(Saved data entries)
□ □ □

-- ==== Sys2Proof/Machine/RouteCmds.lean ====
section
/-! DEFINITION. Routes, vocabularies and grammars loaded and unloaded (R117, R118, R240 to R242, R268, R275, R590). -/

namespace Sys2Proof.Machine

open Sys2Proof

/-- Firmware semantics version of the Roist image in service (R315). -/
def Dev.semantics (d : Dev) : Nat := if d.seqs.image = 1 then d.nor.imageB.semantics else d.nor.imageA.semantics

/-! ### ROUTE_LOAD, ROUTE_VALIDATE, ROUTE_UNLOAD -/

/-- The resident route of a digest (R118). -/
def Dev.route (d : Dev) (dg : Bytes) : Option Route := d.routes.find? fun r => r.digest == dg

/-- DETAIL of a refused route (Table 20.2): stage index, FORMAT. -/
def routeDetail (x : RouteBad) : Nat := x.2.1 + x.2.2 * 65536

/-- The binary in a host buffer. A buffer no binary can fill fails check 1 unread (Table 4.14). -/
def Dev.binaryIn (d : Dev) (m : Mem) (p : Nat) (buf : Nat × Nat) : Except Answer Bytes :=
  if buf.2 < 64 ∨ 68160 < buf.2 then .error (fail St.RTE_ROUTE_BAD 0xFFFFFFFF)
  else match pghRead m d p buf with
    | none => .error (fail St.PGH_DMA)
    | some b => .ok b

/-- ROUTE_LOAD (R117, R118): a binary already resident needs no second copy. -/
def routeLoadRun (p : Nat) (b : Bytes) (m : Mem) (d : Dev) : Dev :=
  match d.binaryIn m p (hostBuf b 0) with
  | .error a => d.answer p a
  | .ok bin =>
    let dg := sha256 bin
    if (d.route dg).isSome then d.answer p { body := dg }
    else match routeCheck d.semantics (decide (64 ≤ d.routes.length)) bin with
      | some x => d.answer p (fail x.1 (routeDetail x))
      | none =>
        let r : Route := { digest := dg, binary := bin }
        ({ d with routes := d.routes ++ [r] } : Dev).answer p { body := dg }

/-- The command of opcode 0x0401. -/
def routeLoadOp : PghOp where
  opcode := 0x0401
  used := [(0, 16)]
  run := routeLoadRun

/-- ROUTE_LOAD: a route binary checked and made resident. -/
def execRouteLoad (p : Nat) (frame : Bytes) (s : State) : Host.Outcome State Fault Refusal :=
  .next (s.put (routeLoadOp.ring p frame s.mem s.dev))

/-- ROUTE_VALIDATE (R117): the checks, and nothing loaded. -/
def routeValidateRun (p : Nat) (b : Bytes) (m : Mem) (d : Dev) : Dev :=
  match d.binaryIn m p (hostBuf b 0) with
  | .error a => d.answer p a
  | .ok bin => match routeCheck d.semantics false bin with
    | some x => d.answer p (fail x.1 (routeDetail x))
    | none => d.answer p { body := sha256 bin }

/-- The command of opcode 0x0402. -/
def routeValidateOp : PghOp where
  opcode := 0x0402
  used := [(0, 16)]
  run := routeValidateRun

/-- ROUTE_VALIDATE: a route binary checked. -/
def execRouteValidate (p : Nat) (frame : Bytes) (s : State) : Host.Outcome State Fault Refusal :=
  .next (s.put (routeValidateOp.ring p frame s.mem s.dev))

/-- Configurations a job not destroyed uses, the staged one among them (R118, R242). -/
def Job.confs (j : Job) : List JobConf := j.conf :: (j.old.filter j.live).map (·.conf) ++ (j.staged.map (·.conf)).toList

/-- A route is used (R118). -/
def Dev.routeUsed (d : Dev) (dg : Bytes) : Bool := d.jobs.any fun j => j.confs.any fun c => c.routeDigest == dg

/-- ROUTE_UNLOAD (R118). -/
def routeUnloadRun (p : Nat) (b : Bytes) (_m : Mem) (d : Dev) : Dev :=
  let dg := cut b 0 32
  if d.routeUsed dg then d.answer p (fail St.RTE_ROUTE_IN_USE)
  else ({ d with routes := d.routes.filter fun r => r.digest != dg } : Dev).answer p {}

/-- The command of opcode 0x0403; its digest is its handle (Table 20.8). -/
def routeUnloadOp : PghOp where
  opcode := 0x0403
  used := [(0, 32)]
  handles := fun b d => (d.route (cut b 0 32)).isSome
  run := routeUnloadRun

/-- ROUTE_UNLOAD: a route removed. -/
def execRouteUnload (p : Nat) (frame : Bytes) (s : State) : Host.Outcome State Fault Refusal :=
  .next (s.put (routeUnloadOp.ring p frame s.mem s.dev))

/-! ### VOCAB_LOAD and VOCAB_UNLOAD (R240 to R242) -/

/-- Resident vocabulary of a digest. -/
def Dev.vocab (d : Dev) (dg : Bytes) : Option Vocab := d.vocabs.find? fun v => v.digest == dg

/-- Resident vocabulary of a slot. -/
def Dev.vocabAt (d : Dev) (slot : Nat) : Option Vocab := d.vocabs.find? fun v => v.slot == slot

/-- Stored bytes of an object; none is the empty string, which no digest of an image has. -/
def Dev.objectBytes (d : Dev) (id : Nat) : Bytes := ((d.object id).map (·.stored)).getD []

/-- The object can take one more pin (R405). -/
def Dev.pinRoom (d : Dev) (id : Nat) : Bool := (d.object id).all fun o => decide (o.pins < 65535)

/-- VOCAB_LOAD (R240 to R242). -/
def vocabLoadRun (p : Nat) (b : Bytes) (_m : Mem) (d : Dev) : Dev :=
  let id := fld b 0 16
  let image := d.objectBytes id
  let dg := sha256 image
  if dg ≠ cut b 16 32 then d.answer p (fail St.TOK_VOCAB_DIGEST)
  else match d.vocab dg with
    | some v => d.answer p { body := le 1 v.slot }
    | none => match vocabRefusal image with
      | some st => d.answer p (fail st)
      | none => match (List.range 16).find? fun s => (d.vocabAt s).isNone with
        | none => d.answer p (fail St.TOK_VOCAB_TABLE_FULL)
        | some s =>
          if d.pinRoom id = false then d.answer p (fail St.STO_PIN_LIMIT)
          else
            let v : Vocab := { slot := s, digest := dg, object := id, image := image }
            let r := ({ d with vocabs := d.vocabs ++ [v] } : Dev).pin id
            r.1.answerAfter p { body := le 1 s } r.2

/-- The command of opcode 0x0501. -/
def vocabLoadOp : PghOp where
  opcode := 0x0501
  used := [(0, 16), (16, 32)]
  run := vocabLoadRun

/-- VOCAB_LOAD: a vocabulary image made resident in a slot. -/
def execVocabLoad (p : Nat) (frame : Bytes) (s : State) : Host.Outcome State Fault Refusal :=
  .next (s.put (vocabLoadOp.ring p frame s.mem s.dev))

/-- A stream request or a text held in a context names a slot (R242, R259). -/
def Stream.names (s : Stream) (slot : Nat) : Bool :=
  (s.running.toList ++ s.waiting.toList).any (fun r => r.op != 3 && r.vocab == slot) || (!s.tokCtx.isEmpty && s.tokSlot == slot)

/-- A vocabulary is in use (R242). -/
def Dev.vocabUsed (d : Dev) (v : Vocab) : Bool :=
  (d.jobs.any fun j => j.confs.any fun c => (routeOf c.route).vocabs.contains v.digest) ||
    (d.grammars.any fun g => (gramOf g.image).vocab == v.digest) || d.streams.any fun s => s.names v.slot

/-- VOCAB_UNLOAD with KIND 0 (R242); KIND above 1 is out of range. -/
def vocabUnloadRun (p : Nat) (b : Bytes) (_m : Mem) (d : Dev) : Dev :=
  if fld b 0 1 ≠ 0 then d.answer p (fail St.PGH_FIELD)
  else match d.vocabAt (fld b 4 4) with
    | none => d.answer p (fail St.TOK_VOCAB_SLOT)
    | some v =>
      if d.vocabUsed v then d.answer p (fail St.TOK_VOCAB_IN_USE)
      else
        let r := d.unpin v.object
        ({ r.1 with vocabs := r.1.vocabs.filter fun x => x.slot != v.slot } : Dev).answerAfter p {} r.2

/-- The command of opcode 0x0502 for a KIND other than 1. -/
def vocabUnloadOp : PghOp where
  opcode := 0x0502
  used := [(0, 1), (4, 4)]
  run := vocabUnloadRun

/-- KIND of an unload request (Table 20.6). -/
def unloadKind (frame : Bytes) : Nat := fld frame 32 1

/-- VOCAB_UNLOAD: a vocabulary removed from its slot. A request of KIND 1 is the other command of the opcode. -/
def execVocabUnload (p : Nat) (frame : Bytes) (s : State) : Host.Outcome State Fault Refusal :=
  .next (s.put (if unloadKind frame = 1 then s.dev else vocabUnloadOp.ring p frame s.mem s.dev))

/-! ### GRAMMAR_LOAD and its unload (R268, R275) -/

/-- Grammar of a handle (R587). -/
def Dev.grammar (d : Dev) (h : Nat) : Option Grammar := d.grammars.find? fun g => g.handle == h

/-- A grammar whose image and vocabulary hold is made resident (R268, R275). -/
def Dev.grammarTake (d : Dev) (p id : Nat) (dg image : Bytes) (x : Voc) : Dev :=
  let ns := (gramOf image).stepNs x
  if 34000 < ns then d.answer p (fail St.GRM_TOO_COMPLEX)
  else match freeSlot 256 (d.grammars.map (·.handle)) with
    | none => d.answer p (fail St.GRM_TABLE_FULL)
    | some s =>
      if d.pinRoom id = false then d.answer p (fail St.STO_PIN_LIMIT)
      else
        let h := handleOf s (d.gramGens.getD s 0)
        let g : Grammar := { handle := h, digest := dg, object := id, image := image, stepNs := ns }
        let r := ({ d with grammars := d.grammars ++ [g] } : Dev).pin id
        r.1.answerAfter p { body := le 4 h ++ le 4 ns } r.2

/-- GRAMMAR_LOAD (R268): digest, layout, vocabulary, END_TOKEN, STEP_NS, table. -/
def grammarLoadRun (p : Nat) (b : Bytes) (_m : Mem) (d : Dev) : Dev :=
  let id := fld b 0 16
  let image := d.objectBytes id
  let dg := sha256 image
  let g := gramOf image
  if dg ≠ cut b 16 32 then d.answer p (fail St.GRM_IMAGE_BAD)
  else match d.grammars.find? fun x => x.digest == dg with
    | some x => d.answer p { body := le 4 x.handle ++ le 4 x.stepNs }
    | none =>
      if g.layoutOk image = false then d.answer p (fail St.GRM_IMAGE_BAD)
      else match d.vocab g.vocab with
        | none => d.answer p (fail St.GRM_VOCAB_MISSING)
        | some v =>
          if (vocOf v.image).isSpecial g.endTok = false then d.answer p (fail St.GRM_IMAGE_BAD)
          else d.grammarTake p id dg image (vocOf v.image)

/-- The command of opcode 0x0503. -/
def grammarLoadOp : PghOp where
  opcode := 0x0503
  used := [(0, 16), (16, 32)]
  run := grammarLoadRun

/-- GRAMMAR_LOAD: a grammar image made resident. -/
def execGrammarLoad (p : Nat) (frame : Bytes) (s : State) : Host.Outcome State Fault Refusal :=
  .next (s.put (grammarLoadOp.ring p frame s.mem s.dev))

/-- VOCAB_UNLOAD with KIND 1 (R268, R587). -/
def grammarUnloadRun (p : Nat) (b : Bytes) (_m : Mem) (d : Dev) : Dev :=
  let h := fld b 4 4
  match d.grammar h with
  | none => d.answer p (fail St.PGH_HANDLE)
  | some g =>
    if d.streams.any fun s => s.kind == 2 && s.grammar == h then d.answer p (fail St.GRM_IN_USE)
    else
      let r := d.unpin g.object
      ({ r.1 with
          grammars := r.1.grammars.filter fun x => x.handle != h
          gramGens := r.1.gramGens.modify (slotOf h) fun n => (n + 1) % 2 ^ 22 } : Dev).answerAfter p {} r.2

/-- The command of opcode 0x0502 for KIND 1. -/
def grammarUnloadOp : PghOp where
  opcode := 0x0502
  used := [(0, 1), (4, 4)]
  handles := fun b d => (d.grammar (fld b 4 4)).isSome
  run := grammarUnloadRun

/-- VOCAB_UNLOAD of a grammar: a grammar removed. A request of another KIND is the other command of the opcode. -/
def execGrammarUnload (p : Nat) (frame : Bytes) (s : State) : Host.Outcome State Fault Refusal :=
  .next (s.put (if unloadKind frame = 1 then grammarUnloadOp.ring p frame s.mem s.dev else s.dev))

end Sys2Proof.Machine
end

□ □ □

Within the data above, find the lines that contain the word "jobs" and copy each of them.

def Dev.routeUsed (d : Dev) (dg : Bytes) : Bool := d.jobs.any fun j => j.confs.any fun c => c.routeDigest == dg
  (d.jobs.any fun j => j.confs.any fun c => (routeOf c.route).vocabs.contains v.digest) ||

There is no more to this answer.